AMERICAN BEACON CAYMAN MANAGED FUTURES STRATEGY FUND, LTD. MANAGEMENT AGREEMENT
Exhibit 99.(d)(1)(D)
AMERICAN BEACON CAYMAN MANAGED FUTURES STRATEGY FUND, LTD.
This Agreement is made as of April 30, 2015, by and between the American Beacon Cayman Managed Futures Strategy Fund, Ltd. (the “Company”), an exempted company organized under the laws of the Cayman Islands, and American Beacon Advisors, Inc., a Delaware corporation (“Manager”).
WHEREAS, the Company is a wholly-owned subsidiary of the American Beacon AHL Managed Futures Strategy Fund (“Fund”), a series of the American Beacon Funds (“Trust”), a Massachusetts business trust registered under the Investment Company Act of 1940, as amended (“1940 Act”), as an open-end management investment company; and
WHEREAS, the Manager is registered as an investment adviser under the Investment Advisers Act of 1940, as amended (“Advisers Act”), is registered as a commodity pool operator (“CPO”) with the Commodity Futures Trading Commission (“CFTC”) and is a member of the National Futures Association (“NFA”); and
WHEREAS, the Company desires to retain the Manager to provide investment advisory and portfolio management services pursuant to the terms and provisions of this Agreement, and the Manager is willing to furnish such services.
NOW, THEREFORE, in consideration of the premises and mutual covenants herein contained, it is agreed between the parties hereto as follows:
1. Appointment; Company Representation.
(a) The Company hereby appoints the Manager to serve as the investment adviser of the Company for the period and on the terms set forth in this Agreement. The Manager accepts such appointment and, in recognition of the Manager serving in the same capacity for the Fund and being compensated by the Fund for such role, agrees to render the services herein set forth for no additional compensation. In the performance of its duties, the Manager will act in the best interests of the Company and will perform its duties hereunder for the Company in conformity with (a) applicable laws and regulations, including, but not limited to, the 1940 Act, the Advisers Act and the Commodity Exchange Act, as amended (“CEA”), and the rules and regulations under each such act, (b) the terms of this Agreement, and (c) the investment objectives, policies and restrictions of the Company, as stated in the Trust’s currently effective registration statement under the Securities Act of 1933, as amended, and the 1940 Act, such other guidelines as the Board of Directors of the Company (the “Company Board”) or Board of Trustees of the Trust (the “Trust Board”) reasonably may establish or approve. The Manager will be an independent contractor and will have no authority to act for or represent the Company in any way or otherwise be deemed to be an agent of the Company unless expressly authorized in this Agreement or in another appropriate written format.
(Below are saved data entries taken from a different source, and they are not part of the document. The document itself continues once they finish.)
-- ==== Sys2Proof/Machine/Operands.lean ====
section
/-! DEFINITION. The operand bytes of commands and the field bytes of replies and reports (R180), and a frame's check
(R165). -/

namespace Sys2Proof.Machine

/-! ### Sides and buses -/

/-- The item of one side. -/
def PerSide.get {α : Type} (x : PerSide α) : Side → α
  | .tip => x.tip
  | .ring => x.ring

/-- The pair with the item of one side changed. -/
def PerSide.modify {α : Type} (x : PerSide α) (f : α → α) : Side → PerSide α
  | .tip => ⟨f x.tip, x.ring⟩
  | .ring => ⟨x.tip, f x.ring⟩

/-- The other bus. -/
def otherBus : Bus → Bus
  | .a => .b
  | .b => .a

/-! ### Reading operand bytes -/

/-- A line number, 0 to 15. -/
def readLineId (b : Byte) : Option LineId := if h : b.toNat < 16 then some ⟨b.toNat, h⟩ else none

/-- A number 1 to 8: a party or a code. -/
def readNumber (b : Byte) : Option (Fin 8) :=
  if h : 1 ≤ b.toNat ∧ b.toNat ≤ 8 then some ⟨b.toNat - 1, by omega⟩ else none

/-- Side: 0 TIP, 1 RING. -/
def readSide (b : Byte) : Option Side := if b = 0 then some .tip else if b = 1 then some .ring else none

/-- Bus: 0 A, 1 B. -/
def readBus (b : Byte) : Option Bus := if b = 0 then some .a else if b = 1 then some .b else none

/-- Recall: 0 off, 1 on. -/
def readRecall (b : Byte) : Option Bool := if b = 0 then some false else if b = 1 then some true else none

/-- Dial mode: 0 EACH, 1 FIRST_THEN_BLOCK, 2 BLOCK. -/
def readDialMode (b : Byte) : Option DialMode :=
  if b = 0 then some .each else if b = 1 then some .firstThenBlock else if b = 2 then some .block else none

/-- Identification class, 0 to 3. -/
def readClass (b : Byte) : Option (Fin 4) := if h : b.toNat < 4 then some ⟨b.toNat, h⟩ else none

/-- A party record, when every field is in its range (R9, check 3). -/
def readParty (p : PartyField) : Option Party :=
  match readNumber p.number, readSide p.side, readNumber p.code, readClass p.cls with
  | some n, some s, some c, some k => some ⟨n, s, c, k⟩
  | _, _, _, _ => none

/-- All of a list's party records, when every field of each is in its range. -/
def readParties : List PartyField → Option (List Party)
  | [] => some []
  | p :: ps =>
    match readParty p, readParties ps with
    | some q, some qs => some (q :: qs)
    | _, _ => none

/-- The bursts as SET_CODE carries them. -/
def readBursts (bs : List BurstField) : Pattern := bs.map fun b => ⟨b.start.toNat, b.length.toNat⟩

/-! ### Field codes -/

/-- A number as a one-byte field. -/
def byteOf (n : Nat) : Byte := BitVec.ofNat 8 n

/-- A number as a two-byte field, low byte first. -/
def wordBytes (n : Nat) : List Byte := dbyteBytes (BitVec.ofNat 16 n)

/-- A line's byte. -/
def lineByte (l : LineId) : Byte := byteOf l.val

/-- The byte of a party or a code: its number, 1 to 8. -/
def numberByte (n : Fin 8) : Byte := byteOf (n.val + 1)

/-- The byte of a report's party (a report of a ringing or reverting call always has one; log entry 8). -/
def partyByte : Option PartyNo → Byte
  | some p => numberByte p
  | none => 0

/-- Side: 0 TIP, 1 RING. -/
def Side.byte : Side → Byte
  | .tip => 0
  | .ring => 1

/-- Bus: 0 A, 1 B. -/
def busByte : Bus → Byte
  | .a => 0
  | .b => 1

/-- A bus, or 0xFF when none. -/
def busOrNone : Option Bus → Byte
  | some bus => busByte bus
  | none => 0xFF

/-- Bus status: 0 GOOD, 1 FAULTED. -/
def BusStatus.byte : BusStatus → Byte
  | .good => 0
  | .faulted => 1

/-- Condition: 0 NORMAL, 1 DEGRADED, 2 FAULTED. -/
def Condition.byte : Condition → Byte
  | .normal => 0
  | .degraded => 1
  | .faulted => 2

/-- Call state, 0 to 9 in the order of R180. -/
def CallState.byte : CallState → Byte
  | .unequipped => 0
  | .blocked => 1
  | .idle => 2
  | .originating => 3
  | .connected => 4
  | .ringing => 5
  | .parked => 6
  | .revertHold => 7
  | .revertRinging => 8
  | .revertCheck => 9

/-- Relay phase: 0 SILENT, 1 ARM, 2 RING, 3 QUENCH. -/
def RelayPhase.byte : RelayPhase → Byte
  | .silent => 0
  | .arm => 1
  | .ring => 2
  | .quench => 3

/-- ANSWER source: 0 TRIP, 1 SILENCE, 2 CALLED, 3 SHARED_SIDE, 4 UNKNOWN. -/
def AnswerSource.byte : AnswerSource → Byte
  | .trip => 0
  | .silence => 1
  | .called => 2
  | .sharedSide => 3
  | .unknown => 4

/-- UNIDENTIFIED reason: 0 OUT_OF_BAND, 1 BOTH_SIDES, 2 NO_MATCH, 3 LINE_FAULT, 4 ABANDONED. -/
def Unidentified.byte : Unidentified → Byte
  | .outOfBand => 0
  | .bothSides => 1
  | .noMatch => 2
  | .lineFault => 3
  | .abandoned => 4

/-- REVERT_ABANDON reason: 0 HOLD_TIMEOUT, 1 EARLY_LIMIT. -/
def AbandonReason.byte : AbandonReason → Byte
  | .holdTimeout => 0
  | .earlyLimit => 1

/-- The result and detail of an ORIGINATE report. -/
def IdResult.bytes : IdResult → List Byte
  | .identified p => [0, numberByte p]
  | .candidates ps => [1, candidatesByte ps]
  | .unidentified r => [2, r.byte]

/-- Two conductances of two bytes each, TIP first; each 0xFFFF when absent. -/
def gcBytes : Option (PerSide Nat) → List Byte
  | some g => wordBytes g.tip ++ wordBytes g.ring
  | none => [0xFF, 0xFF, 0xFF, 0xFF]

/-- Digits two to a byte, the earlier in the low four bits, an odd last digit alone. -/
def packDigits : List Nat → List Byte
  | [] => []
  | [d] => [byteOf d]
  | d :: e :: rest => byteOf (d + 16 * e) :: packDigits rest

/-- A report entry's bytes (R180). A DIGITS entry is built from the line's dial reception record (R104). -/
def reportBytes (dial : LineId → DialRecord) : Report → List Byte
  | .originate l r g => [0x01, lineByte l] ++ r.bytes ++ gcBytes g
  | .digits l =>
    [0x02, lineByte l, digitFlagsByte (dial l), byteOf (dial l).digits.length] ++ packDigits (dial l).digits
  | .answer l sd src p => [0x03, lineByte l, (sd.map Side.byte).getD 0xFF, src.byte, partyByte p]
  | .noAnswer l p => [0x04, lineByte l, partyByte p]
  | .clear l c => [0x05, lineByte l, c.byte]
  | .flash l => [0x06, lineByte l]
  | .parked l => [0x07, lineByte l]
  | .revertEarly l n => [0x08, lineByte l, byteOf n]
  | .revertAbandon l r => [0x09, lineByte l, r.byte]
  | .tripNoise l sd m t => [0x0A, lineByte l, sd.byte, byteOf m, byteOf t]
  | .lineCondition l c r g => [0x0B, lineByte l, c.byte, reasonsByte r] ++ wordBytes g.tip ++ wordBytes g.ring
  | .testResult l (some g) => [0x0C, lineByte l, 0] ++ wordBytes g.tip ++ wordBytes g.ring
  | .testResult l none => [0x0C, lineByte l, 1, 0, 0, 0, 0]
  | .busState bus st => [0x0D, busByte bus, st.byte]
  | .restarted => [0x0E]

/-- The size of a report entry (R180): a DIGITS entry's from the digits its line's queue holds (R179). -/
def reportSize (dial : LineId → DialRecord) : Report → Nat
  | .originate .. => 8
  | .digits l => 4 + ((dial l).digits.length + 1) / 2
  | .answer .. => 5
  | .noAnswer .. => 3
  | .clear .. => 3
  | .flash _ => 2
  | .parked _ => 2
  | .revertEarly .. => 3
  | .revertAbandon .. => 3
  | .tripNoise .. => 5
  | .lineCondition .. => 8
  | .testResult .. => 7
  | .busState .. => 3
  | .restarted => 1

/-! ### Results -/

/-- The result codes of a reply (R173). -/
inductive ResultCode
  | ok | unknownKind | badLength | badField | lineState | lineFault | notConfigured | codeInUse | overBudget
  | duplicateSignature | sameParty
  deriving DecidableEq, Repr

/-- The byte of a result code (R173). -/
def ResultCode.byte : ResultCode → Byte
  | .ok => 0
  | .unknownKind => 1
  | .badLength => 2
  | .badField => 3
  | .lineState => 4
  | .lineFault => 5
  | .notConfigured => 6
  | .codeInUse => 7
  | .overBudget => 8
  | .duplicateSignature => 9
  | .sameParty => 10

/-! ### Bits on the pair -/

/-- The rate in bit/s that the two rate straps select, RATE1 in bit 1 and closed 1 (R162). -/
def bitRate (straps : BitVec 2) : Nat :=
  match straps.getLsbD 1, straps.getLsbD 0 with
  | false, false => 1200
  | false, true => 2400
  | true, false => 4800
  | true, true => 9600

/-- How long a number of bit times lasts at the rate the link read at power-on, in tenths of a microsecond, to the
nearest: 11 for a character, 22 for the turnaround, 33 for the gap limit (R162, R167, R169). -/
def Link.duration (k : Link) (bits : Nat) : Nat := (bits * 10000000 + bitRate k.rate / 2) / bitRate k.rate

/-- A character's eleven bits in the order they are sent: the start bit 0, nine data bits least significant first, the
stop bit (R162). -/
def charBits (c : LinkChar) : List Bool := false :: ((List.range 9).map c.data.getLsbD ++ [c.stop])

/-- The value of bits given least significant first. -/
def valueOf (bits : List Bool) : Nat := bits.foldr (fun b n => b.toNat + 2 * n) 0

/-- The receiver's reading of the pair, one level a bit time (R162): the pair rests at 1 until the falling edge of a start
bit, then nine data bits and last the stop bit are read. With the character come the levels after it, from the next
rest on where the stop bit read 0. None while no whole character has come. -/
def readCharacter (levels : List Bool) : Option (LinkChar × List Bool) :=
  match levels.dropWhile id with
  | _ :: bits =>
    match bits.drop 9 with
    | stop :: rest =>
      some (⟨stop, BitVec.ofNat 9 (valueOf (bits.take 9))⟩, if stop then rest else rest.dropWhile fun b => !b)
    | [] => none
  | [] => none

/-! ### The check of a frame -/

/-- The polynomial's terms below x^16 with their order reversed (R165). -/
def checkPolynomial : DByte := 0xA6BC

/-- One bit into the check register (R165). -/
def checkBit (reg : DByte) (bit : Bool) : DByte :=
  if bit != reg.getLsbD 0 then (reg >>> 1) ^^^ checkPolynomial else reg >>> 1

/-- One byte into the check register, its bits least significant first (R165). -/
def checkByte (reg : DByte) (b : Byte) : DByte :=
  (List.range 8).foldl (fun r i => checkBit r (b.getLsbD i)) reg

/-- The check of the covered bytes: the remainder with every bit inverted (R165). -/
def frameCheck (covered : List Byte) : DByte := ~~~(covered.foldl checkByte 0)

/-- The bytes of a frame its check covers: address, kind, length and payload (R165). -/
def Frame.covered (f : Frame) : List Byte := [f.address, f.kind, byteOf f.payload.length] ++ f.payload

/-- A well-framed address character. -/
def addressChar (b : Byte) : LinkChar := ⟨true, (1 : BitVec 1) ++ b⟩

/-- A well-framed data character. -/
def dataChar (b : Byte) : LinkChar := ⟨true, (0 : BitVec 1) ++ b⟩

/-- A frame's characters in the order of R164. -/
def Frame.characters (f : Frame) : List LinkChar :=
  addressChar f.address ::
    ([f.kind, byteOf f.payload.length] ++ f.payload ++ dbyteBytes (frameCheck f.covered)).map dataChar

/-- The byte of a character: its eight low data bits (R162). -/
def charByte (c : LinkChar) : Byte := c.data.setWidth 8

/-- Whether the ninth data bit is 1 (R162). -/
def charIsAddress (c : LinkChar) : Bool := c.data.getLsbD 8

end Sys2Proof.Machine
end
(b) Qualified Eligible Person Representation. The Company is a “qualified eligible person” (“QEP”) as defined in Regulation 4.7 under the CEA.
2. Duties of the Manager.
(a) Investment Program. Subject to supervision by the Company Board, the Manager will provide a continuous investment program for the Company and shall determine what securities, commodity interests and other investments will be purchased, retained or sold by the Company and what portion of such assets will be invested or held uninvested as cash. The Manager will exercise full discretion and act for the Company in the same manner and with the same force and effect as the Company itself might or could do with respect to purchases, sales, or other transactions, as well as with respect to all other things necessary or incidental to the furtherance or conduct of such purchases, sales or other transactions. The Manager will be responsible for preserving the confidentiality of information concerning the holdings, transactions, and business activities of the Company in conformity with the requirements of the 1940 Act, other applicable laws and regulations, and any policies that are approved by the Board.
(b) Exercise of Rights. The Manager, unless and until otherwise directed by the Board, will exercise all rights of security holders with respect to securities held by the Company, including, but not limited to: voting proxies, converting, tendering, exchanging or redeeming securities; acting as a claimant in class action litigation (including litigation with respect to securities previously held), and exercising rights in the context of a bankruptcy or other reorganization.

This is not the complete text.